Please set down exactly the lines of the listing below from the line containing "(Table 17.5) -/" through the line containing "an address. -/", both lines included, leaving out all other lines.
**** Entries supplied
-- ==== Sys2Proof/Machine/HostPort.lean ====
section
/-! DEFINITION. The host port and the READ and WRITE OPs of the chain master (15 R344 to R350, R364, R369), and reads of pairs (08 R203,
17 R400). -/

namespace Sys2Proof.Machine

/-! ## Pairs in the address space (Table 17.5) -/

/-- The length in bytes of the pair that starts at an offset of the set window. -/
def winPair (o : Nat) : Option Nat :=
  if o < 0xA00 then (if o % 16 = 0 then some 16 else none)
  else if o = 0xA00 ∨ o = 0xC00 ∨ o = 0xC28 ∨ o = 0xC30 then some 8
  else if o = 0xC08 ∨ o = 0xC18 ∨ o = 0xC38 then some 16
  else none

/-- The length in bytes of the pair that starts at an address. -/
def pairLen (a : Nat) : Option Nat :=
  let o := a % 0x10000
  let at8 (lo hi : Nat) : Bool := decide (lo ≤ o) && decide (o < hi) && o % 8 == 0
  if 0x100000 ≤ a ∧ a < 0x180000 then
    let o := a % 0x1000
    if o < 0xA00 then (if o % 16 = 0 then some 16 else none) else if o = 0xA00 then some 8 else none
  else if 0x180000 ≤ a ∧ a < 0x182000 then
    if o = 8 then some 16 else if 0x1000 ≤ o then winPair (o - 0x1000) else none
  else
    match a / 0x10000 with
    | 0x05 => if at8 0x40 0x80 then some 8 else none
    | 0x0B => if 0x1000 ≤ o ∧ o < 0x9000 ∧ o % 0x100 < 0xC0 ∧ o % 16 = 0 then some 16 else none
    | 0x21 => if o = 8 then some 8 else none
    | 0x24 => if o = 0x18 ∨ o = 0x20 ∨ o = 0x30 then some 8 else none
    | 0x26 => if 0x1000 ≤ o ∧ o < 0x9000 ∧ o % 0x100 < 0xC0 ∧ o % 16 = 0 then some 16 else none
    | 0x30 =>
      if o = 8 ∨ at8 0x10 0x30 then some 8
      else if 0x100 ≤ o ∧ o < 0x2B00 ∧ o % 0x40 < 0x28 ∧ o % 8 = 0 then some 8
      else none
    | _ => none

/-- The halves as a requester reads them are complements. -/
def pairOk (s : State) (req : Requester) (a n : Nat) : Bool :=
  (List.range (n / 8)).all fun i => readWord s req (a + n / 2 + 4 * i) == ~~~(readWord s req (a + 4 * i))

/-- The value behind a pair of the address space; none for a pair of no value of Table 8.2. -/
def pairCrit (s : State) (a : Nat) : Option Crit :=
  let o := a % 0x10000
  if 0x100000 ≤ a ∧ a < 0x180000 then
    let p := a / 0x1000 % 128
    let x := a % 0x1000
    if x < 0x600 then some (.reg (96 * p + regSlot x))
    else if x = 0xA00 then some (.tidx p)
    else if x % 0x20 < 0x10 then some (.md (32 * p + mdSlot x))
    else some (.mdts (32 * p + mdSlot x))
  else if a = 0x180008 then some .lcb
  else if 0x181000 ≤ a ∧ a < 0x182000 then (shownSet s).map fun x => Crit.set (setNo s.bl.selPoint x)
  else
    match a / 0x10000 with
    | 0x05 => some .digest
    | 0x0B => some (.uve (16 * (o / 0x100 - 0x10) + o % 0x100 / 0x10 + 1))
    | 0x21 => some .seal
    | 0x26 => some (.rce (16 * (o / 0x100 - 0x10) + o % 0x100 / 0x10 + 1))
    | 0x30 => if 0x10 ≤ o then some .cal else none
    | _ => none

/-- A READ covers a whole pair: a failed one is counted and its source checked; a good one ends the episode of 0x76. -/
def checkPairOn (path : Nat) (req : Requester) (s : State) (e : Nat × Nat) : State :=
  if pairOk s req e.1 e.2 then pairGood s else pairFailed path s (pairCrit s e.1)

/-- The check of a READ: the application core's Carmine pairs come over the mailbox. -/
def checkPair (req : Requester) (s : State) (e : Nat × Nat) : State :=
  checkPairOn (if req = .app ∧ carmine e.1 then pathMailbox else pathOther) req s e

/-- The whole pairs in a range. -/
def pairsIn (a n : Nat) : List (Nat × Nat) :=
  (List.range n).filterMap fun i =>
    match pairLen (a + 4 * i) with
    | some k => if 4 * i + k ≤ 4 * n then some (a + 4 * i, k) else none
    | none => none

/-- A pair read by a requester: its words as stored, then the check. -/
def execPairRead (req : Requester) (addr : Nat) (s : State) : Out :=
  match pairLen addr with
  | none => .next s
  | some n =>
    if serving s then
      .next (checkPair req (s.mapHp fun h => { h with data := readWords s req addr (n / 4) }) (addr, n))
    else .next s

/-! ## A completed READ (R348) -/

/-- The side effects of a completed READ: pops, the sprint entry, the cursor, the pair checks. -/
def readEffects (s : State) (req : Requester) (a n : Nat) : State :=
  let s := forEach (List.range 32) (fun s q => if inRange a n (0x40020 + 0x40 * q) then popQueue s req q else s) s
  let s := if inRange a n 0xA3040 then popSprint s else s
  let s := if inRange a n 0x22013C then s.mapEr cursorMove else s
  forEach (pairsIn a n) (checkPair req) s

/-- A READ of n words: what was captured, then its side effects. -/
def runRead (s : State) (req : Requester) (a n : Nat) : State × List Word := (readEffects s req a n, readWords s req a n)

/-! ## The wire (R344, R345, Table 15.2) -/

/-- One bit, and one byte, of CRC-16/CCITT: polynomial 0x1021, not reflected. -/
def crc16Bit (c : BitVec 16) : BitVec 16 := if c.msb then (c <<< 1) ^^^ 0x1021 else c <<< 1
def crc16Byte (c : BitVec 16) (b : Byte) : BitVec 16 := Nat.repeat crc16Bit 8 (c ^^^ (b.setWidth 16 <<< 8))

/-- CRC-16 from 0xFFFF, without a final XOR. -/
def crc16 (l : List Byte) : BitVec 16 := l.foldl crc16Byte 0xFFFF

/-- A header field, most significant byte first. -/
def beBytes (n w : Nat) : List Byte := (leBytes n w).reverse

/-- What the host drives before its CRC: CMD, ADDR, LEN and the data of a WRITE. -/
def readSent (addr len : Nat) : List Byte := 0x0B :: beBytes 4 addr ++ beBytes 2 len
def writeSent (addr : Nat) (data : List Byte) : List Byte := 0x02 :: beBytes 4 addr ++ beBytes 2 data.length ++ data
def pollSent : List Byte := [0x05]

/-- A completed transaction with the CRC over what the host drove. -/
def goodWire (sent : List Byte) : Wire := { crc := crc16 sent }

/-- STATUS: CODE in [3:0], IRQ in [4], NOEFF in [5] (R347). -/
def statusByte (x : Nat × Bool × Bool) : Byte := BitVec.ofNat 8 (x.1 % 16 + flagAt x.2.1 4 + flagAt x.2.2 5)

/-- What the device drives for the last transaction: STATUS, the data in ascending address order, and its CRC; nothing after an abort. -/
def deviceSent (h : Port) : List Byte :=
  match h.status with
  | none => []
  | some x => let l := statusByte x :: bytesOfWords h.data; l ++ beBytes 2 (crc16 l).toNat

/-! ## Transactions of the host (R345 to R349) -/

/-- A transaction answers: STATUS with CODE, IRQ and NOEFF, and its data. -/
def answerHost (s : State) (code : Nat) (ne : Bool) (data : List Word) : State :=
  s.mapHp fun h => { h with idle := 0, code := if code = 0 then h.code else code, status := some (code, irqN h, ne), data := data, ignoring := false }

/-- A transaction that does not end with CODE 0x1 ends the run of 0xF0; its end sample waits for a correct CRC (R369). -/
def crcBreak (s : State) : State :=
  if s.hp.crcRun = 0 then s else s.mapHp fun h => { h with crcRun := 0, crcDone := h.crcDone ++ [h.crcRun] }

/-- SCS_N ends a transaction early: nothing is applied, captured or popped. -/
def abortHost (s : State) : State :=
  raise ((crcBreak s).mapHp fun h => { h with idle := 0, abort := true, status := none, data := [], ignoring := false }) 0xF1 0xFF (some 1)

/-- A wrong CRC: the first of an episode raises 0xF0. -/
def crcError (s : State) : State :=
  let first := s.hp.crcRun == 0
  let s := s.mapHp fun h => { h with crcerr := true, crcc := satAdd h.crcc 1, crcRun := h.crcRun + 1 }
  if first then raise s 0xF0 0xFF none else s

/-- A correct CRC ends the episodes with their lengths. -/
def crcGood (s : State) : State :=
  let s := crcBreak s
  forEach s.hp.crcDone (fun s n => endSample s 0xF0 0xFF (n : Nat)) (s.mapHp fun h => { h with crcDone := [] })

/-- A transaction of the host that drove `sent`: not served in the states without a port, ended early, or with a wrong CRC; else as
given. -/
def hostTransaction (s : State) (wire : Wire) (sent : List Byte) (bad : List Word) (go : State → State) : State :=
  if !serving s then s
  else if !wire.complete then abortHost s
  else if wire.crc ≠ crc16 sent then answerHost (crcError s) 1 false bad
  else go (crcGood s)

/-- Read data of a refused READ are 0x00. -/
def zeroWords (len : Nat) : List Word := List.replicate (len / 4) 0

def execRead (req : Requester) (addr len : Nat) (wire : Wire) (s : State) : Out :=
  if req = .host then
    .next (hostTransaction s wire (readSent addr len) (zeroWords len) fun s =>
      if lenAddrOk addr len 4096 then
        let r := runRead s .host addr (len / 4)
        answerHost r.1 0 false r.2
      else answerHost s 3 false (zeroWords len))
  else if serving s && lenAddrOk addr len 4096 then
    let r := runRead s req addr (len / 4)
    .next (r.1.mapHp fun h => { h with data := r.2 })
  else .next s

def execWrite (req : Requester) (addr : Nat) (bytes : List Byte) (wire : Wire) (s : State) : Out :=
  if req = .host then
    .next (hostTransaction s wire (writeSent addr bytes) [] fun s =>
      if lenAddrOk addr bytes.length 65532 then
        let r := applyWrite s .host addr bytes
        answerHost r.s r.code r.noeff []
      else answerHost s 3 false [])
  else if serving s && lenAddrOk addr bytes.length 65532 then .next (applyWrite s req addr bytes).s
  else .next s

/-- STATUS and `IRQSUM`. -/
def execPoll (wire : Wire) (s : State) : Out :=
  .next (hostTransaction s wire pollSent [0] fun s => answerHost s 0 false [irqSum s.hp])

/-- A first byte that is no command: CODE 0x2, framed as a POLL without `IRQSUM`. -/
def execUnknownCommand (byte : Byte) (s : State) : Out :=
  if byte = 0x0B ∨ byte = 0x02 ∨ byte = 0x05 ∨ !serving s then .next s else .next (answerHost (crcBreak s) 2 false [])

/-- SCS_N rises before the transaction completes; after a timeout it only ends the ignored rest. -/
def execScsAbort (s : State) : Out :=
  if !serving s then .next s
  else if s.hp.ignoring then .next (s.mapHp fun h => { h with ignoring := false })
  else .next (abortHost s)

/-- `HCFG.HTO` ticks without an SCLK edge (R350); what arrives before the timeout acts wins (02 R50). -/
def execHostTimeout (s : State) : Out :=
  if !serving s || s.hp.ignoring || decide (s.hp.idle < s.hp.hto) then .next s
  else .next (raise ((crcBreak s).mapHp fun h => { h with idle := 0, tmo := true, status := none, data := [], ignoring := true }) 0xF1 0xFF (some 2))

/-! ## The READ and WRITE OPs (R364) -/

/-- READ of the chain master: LEN at most 180. -/
def execOpRead (hdr : CobaltHdr) (addr len : Nat) (s : State) : Out :=
  if !serving s then .next s
  else
    let s := takeRx s
    if lenAddrOk addr len 180 then
      let r := runRead s .chain addr (len / 4)
      .next (sendRsp r.1 hdr 1 addr 0 (bytesOfWords r.2))
    else .next (sendRsp s hdr 1 addr 3 [])

/-- WRITE of the chain master. -/
def execOpWrite (hdr : CobaltHdr) (addr : Nat) (data : List Byte) (s : State) : Out :=
  if !serving s then .next s
  else
    let s := takeRx s
    if lenAddrOk addr data.length 180 then
      let r := applyWrite s .chain addr data
      .next (sendRsp r.s hdr 2 addr r.code [])
    else .next (sendRsp s hdr 2 addr 3 [])

end Sys2Proof.Machine
end

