/-- R44, R47: 256 frames in range lock a device in ACQUIRE or a paired one in RELOCK; 65,536 frames of ACQUIRE lead to RELOCK, with a
new burst, once the device serves and START is over; 4 frames without a marker, none arriving meanwhile, put a locked or relocking
device into HOLDOVER with its phase slew ended and role 3, the frame number unchanged. Without these conditions the three commands
change nothing. The model's choices in it: log 18, 119. -/
def Obligations.TimebaseStatesMove : Prop :=
  (∀ s : State, s.tb.st = .acquire ∨ (s.tb.st = .relock ∧ s.tb.paired = true) → 256 ≤ s.tb.inRange →
    exec .timebaseLock s = .next { s with tb := { s.tb with st := .locked, probeTicks := 0 } }) ∧
  (∀ s : State, s.tb.inRange < 256 ∨ (s.tb.st ≠ .acquire ∧ s.tb.st ≠ .relock) ∨ (s.tb.st = .relock ∧ s.tb.paired = false) →
    exec .timebaseLock s = .next s) ∧
  (∀ s : State, s.tb.st = .acquire → 65536 ≤ s.tb.acqFrames → serving s = true → s.sup.st ≠ .start →
    exec .acquireTimeout s =
      .next { s with tb := { s.tb with st := .relock, paired := false, burst := 16, probeTicks := 16, probes := [], inRange := 0, missed := 0 } }) ∧
  (∀ s : State, s.tb.st ≠ .acquire ∨ s.tb.acqFrames < 65536 ∨ serving s = false ∨ s.sup.st = .start → exec .acquireTimeout s = .next s) ∧
  (∀ s : State, s.tb.st = .locked ∨ s.tb.st = .relock → 4 ≤ s.tb.missed → s.tb.markerSeen = false → s.powered = true → ∃ t,
    exec .missingMarkerTimeout s = .next t ∧ t.tb.st = .holdover ∧ t.tb.hold = 0 ∧ t.tb.role = 3 ∧ t.tb.slewing = false ∧
    t.tb.slew = meanI s.tb.steer ∧ t.tb.frame = s.tb.frame ∧ Only [.tb, .er, .hp, .qu] s t) ∧
  (∀ s : State, s.tb.missed < 4 ∨ s.tb.markerSeen = true ∨ s.powered = false → exec .missingMarkerTimeout s = .next s)

/-- R41: TBCTL.PROBE asks for 16 probes while CU is UP, and is nothing otherwise. When the spacing of the state has passed, CU being
UP, a PROBE goes out on CU and the count starts again; before that nothing happens. A PROBE on an UP downstream port is answered there
with its two instants, at once while the window has a free place, else behind the waiting messages; on a port that is not UP nothing
goes out. An exchange gives half of (T4 − T1) − (T3 − T2), with ASYM added where it is enabled; up to 16 of them, the newest first,
give the hop delay as their mean within 16 bits. The model's choices in it: log 18, 66. -/
def Obligations.ProbesMeasureTheHop : Prop :=
  (∀ s : State, portUp s 0 = true →
    exec .probeBurst s = .next { s with tb := { s.tb with burst := 16, probeTicks := max s.tb.probeTicks 16 } }) ∧
  (∀ s : State, portUp s 0 = false → exec .probeBurst s = .next s) ∧
  (∀ (s : State) (n : Nat), probeSpacing s.tb = some n → n ≤ s.tb.probeTicks → portUp s 0 = true → (portAt s 0).out.length < 4 → ∃ t,
    exec .probeTimer s = .next t ∧ t.tb = { s.tb with burst := s.tb.burst - 1, probeTicks := 0 } ∧
    (portAt t 0).out = (portAt s 0).out ++ [{ type := 0x10, dst := 0, src := s.cb.addr, hseq := (portAt s 0).nextSeq, sends := 1 }] ∧
    (∀ k, k ≠ 0 → portAt t k = portAt s k) ∧ Only [.tb, .cb] s t) ∧
  (∀ (s : State) (n : Nat), probeSpacing s.tb = some n → s.tb.probeTicks < n → exec .probeTimer s = .next s) ∧
  (∀ s : State, probeSpacing s.tb = none ∨ portUp s 0 = false → exec .probeTimer s = .next s) ∧
  (∀ (s : State) (p t2 t3 : Nat), p = 1 ∨ p = 2 ∨ p = 3 → portUp s p = true → (portAt s p).out.length < 4 → ∃ t,
    exec (.probe p t2 t3) s = .next t ∧ Only [.cb] s t ∧ (∀ k, k ≠ p → portAt t k = portAt s k) ∧
    (portAt t p).out = (portAt s p).out ++
      [{ type := 0x11, dst := 0, src := ownAddr s, hseq := (portAt s p).nextSeq, sends := 1, data := leBytes 8 t2 ++ leBytes 8 t3 }]) ∧
  (∀ (s : State) (p t2 t3 : Nat), p = 1 ∨ p = 2 ∨ p = 3 → portUp s p = true → 4 ≤ (portAt s p).out.length → ∃ t,
    exec (.probe p t2 t3) s = .next t ∧ Only [.cb] s t ∧ (portAt t p).out = (portAt s p).out ∧
    (portAt t p).wait = (portAt s p).wait ++ [{ type := 0x11, dst := 0, src := ownAddr s, data := leBytes 8 t2 ++ leBytes 8 t3 }]) ∧
  (∀ (s : State) (p t2 t3 : Nat), p = 1 ∨ p = 2 ∨ p = 3 → portUp s p = false → exec (.probe p t2 t3) s = .next s) ∧
  (∀ (s : State) (t1 t2 t3 t4 d : Int), d = (t4 - t1 - (t3 - t2) + (if s.tb.asymen then s.tb.asym.toInt else 0)) / 2 →
    s.tb.probes.length < 15 → exec (.probeReply t1 t2 t3 t4) s =
      .next { s with tb := { s.tb with probes := d :: s.tb.probes,
                                       hop := (clampI 0 65535 ((d :: s.tb.probes).sum / ((s.tb.probes.length + 1 : Nat) : Int))).toNat } }) ∧
  (∀ (s : State) (t1 t2 t3 t4 : Int), ∃ t, exec (.probeReply t1 t2 t3 t4) s = .next t ∧ Only [.tb] s t ∧ t.tb.probes.length ≤ 16 ∧
    t.tb.hop = (clampI 0 65535 (meanI t.tb.probes)).toNat ∧
    ∀ x, x ∈ t.tb.probes → x = (t4 - t1 - (t3 - t2) + (if s.tb.asymen then s.tb.asym.toInt else 0)) / 2 ∨ x ∈ s.tb.probes)

/-- R49: the pairing of a relocking, unpaired device whose burst is over takes the phase. Where the parent's number is higher, that
number is committed and the difference waits for the renumbering; where it is lower, a REPORT with the difference goes out on CU; where
it is equal, nothing else happens. The renumbering adds the difference to the number, with JUMPED, the frame before and the amount. A
REPORT at a device without upstream link announces a jump 17 frames on by the difference, when none is announced, or waits for the end
of the announced one; a number not above the own changes nothing; a device with an upstream link passes the report to CU. The model's
choices in it: log 18, 64. -/
def Obligations.FollowersTakeTheNumber : Prop :=
  (∀ (s : State) (p : Frame) (ph : Int), s.powered = true → s.tb.st = .relock → s.tb.paired = false → s.tb.burst = 0 → ∃ t,
    exec (.relockPairing p ph) s = .next t ∧ t.tb.paired = true ∧ t.tb.phe = ph ∧ t.tb.frame = s.tb.frame ∧
    (s.tb.frame.toNat < p.toNat → t.tb.renumber = some (p - s.tb.frame) ∧ t.nv.frame = Pair.of p) ∧
    (p.toNat < s.tb.frame.toNat → portUp s 0 = true → (portAt s 0).out.length < 4 → t.tb.renumber = s.tb.renumber ∧ t.nv = s.nv ∧
      (portAt t 0).out = (portAt s 0).out ++ [{ type := 0x30, dst := 0, src := s.cb.addr, hseq := (portAt s 0).nextSeq, sends := 1,
                                                data := leBytes 6 (s.tb.frame.toNat - p.toNat) }]) ∧
    (p = s.tb.frame → t = { s with tb := { s.tb with paired := true, phe := ph } }) ∧ Only [.tb, .cb, .ls, .nv, .er, .hp, .qu] s t) ∧
  (∀ (s : State) (p : Frame) (ph : Int), s.powered = false ∨ s.tb.st ≠ .relock ∨ s.tb.paired = true ∨ s.tb.burst ≠ 0 →
    exec (.relockPairing p ph) s = .next s) ∧
  (∀ (s : State) (d : Frame), s.tb.renumber = some d → s.powered = true → ∃ t, exec .frameRenumber s = .next t ∧
    t.tb.frame = s.tb.frame + d ∧ t.tb.renumber = none ∧ t.tb.jumped = true ∧ t.tb.jmpFrame = s.tb.frame ∧
    t.tb.jmpAmt = min d.toNat 0xFFFFFFFF) ∧
  (∀ s : State, s.tb.renumber = none ∨ s.powered = false → exec .frameRenumber s = .next s) ∧
  (∀ (s : State) (a : Nat) (n : Frame), serving s = true → portUp s 0 = false → s.tb.jump = none → s.tb.frame.toNat < n.toNat → ∃ t,
    exec (.report a n) s = .next t ∧
    t.tb.jump = some (s.tb.frame + 17, s.tb.frame + 17 + (n - s.tb.frame)) ∧ t.tb.frame = s.tb.frame ∧ Only [.tb, .ls, .nv, .er, .hp, .qu] s t) ∧
  (∀ (s : State) (a : Nat) (n : Frame) (j : Frame × Frame), serving s = true → portUp s 0 = false → s.tb.jump = some j →
    s.tb.frame.toNat < n.toNat → exec (.report a n) s =
      .next { s with tb := { s.tb with nextReport := some (max (n.toNat - s.tb.frame.toNat) (s.tb.nextReport.getD 0)) } }) ∧
  (∀ (s : State) (a : Nat) (n : Frame), serving s = true → portUp s 0 = false → n.toNat ≤ s.tb.frame.toNat →
    exec (.report a n) s = .next s) ∧
  (∀ (s : State) (a : Nat) (n : Frame), serving s = true → portUp s 0 = true → (portAt s 0).out.length < 4 → ∃ t,
    exec (.report a n) s = .next t ∧ Only [.cb] s t ∧
    (portAt t 0).out = (portAt s 0).out ++ [{ type := 0x30, dst := 0, src := a, hseq := (portAt s 0).nextSeq, sends := 1,
                                              data := leBytes 6 (n.toNat - s.tb.frame.toNat) }])

/-! ## Events, queues, front ends and converter fabric (12, 04, 03) -/

/-- R282, R287: an event of a reserved code, and any event of a block without power, is not taken in. An event with a token sets its
`IRQEV` bit; one without a token is counted as suppressed in the open summary of its key, with no interrupt bit and no notice. The
model's choices in it: log 18, 19. -/
def Obligations.EventsAreTakenIn : Prop :=
  ∀ (code chan : Nat) (v : Option Int) (s : State),
    (severity code = none ∨ s.powered = false → exec (.eventRaise code chan v) s = .next s) ∧
    (severity code ≠ none → s.powered = true → (bucketAt s code).tokens ≠ 0 → code < 256 → ∃ t,
      exec (.eventRaise code chan v) s = .next t ∧ t.hp.irqev.getLsbD code = true ∧ Only [.er, .hp, .qu] s t) ∧
    (severity code ≠ none → s.powered = true → (bucketAt s code).tokens = 0 → ∃ t, exec (.eventRaise code chan v) s = .next t ∧
      t.hp.irqev = s.hp.irqev ∧ t.qu = s.qu ∧ t = updKey (openKey s code chan false) code chan suppressIn)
********
Solution for this exercise -
/-! ## Pairs in the address space (Table 17.5) -/

/-- The length in bytes of the pair that starts at an offset of the set window. -/
def winPair (o : Nat) : Option Nat :=
  if o < 0xA00 then (if o % 16 = 0 then some 16 else none)
  else if o = 0xA00 ∨ o = 0xC00 ∨ o = 0xC28 ∨ o = 0xC30 then some 8
  else if o = 0xC08 ∨ o = 0xC18 ∨ o = 0xC38 then some 16
  else none

/-- The length in bytes of the pair that starts at an address. -/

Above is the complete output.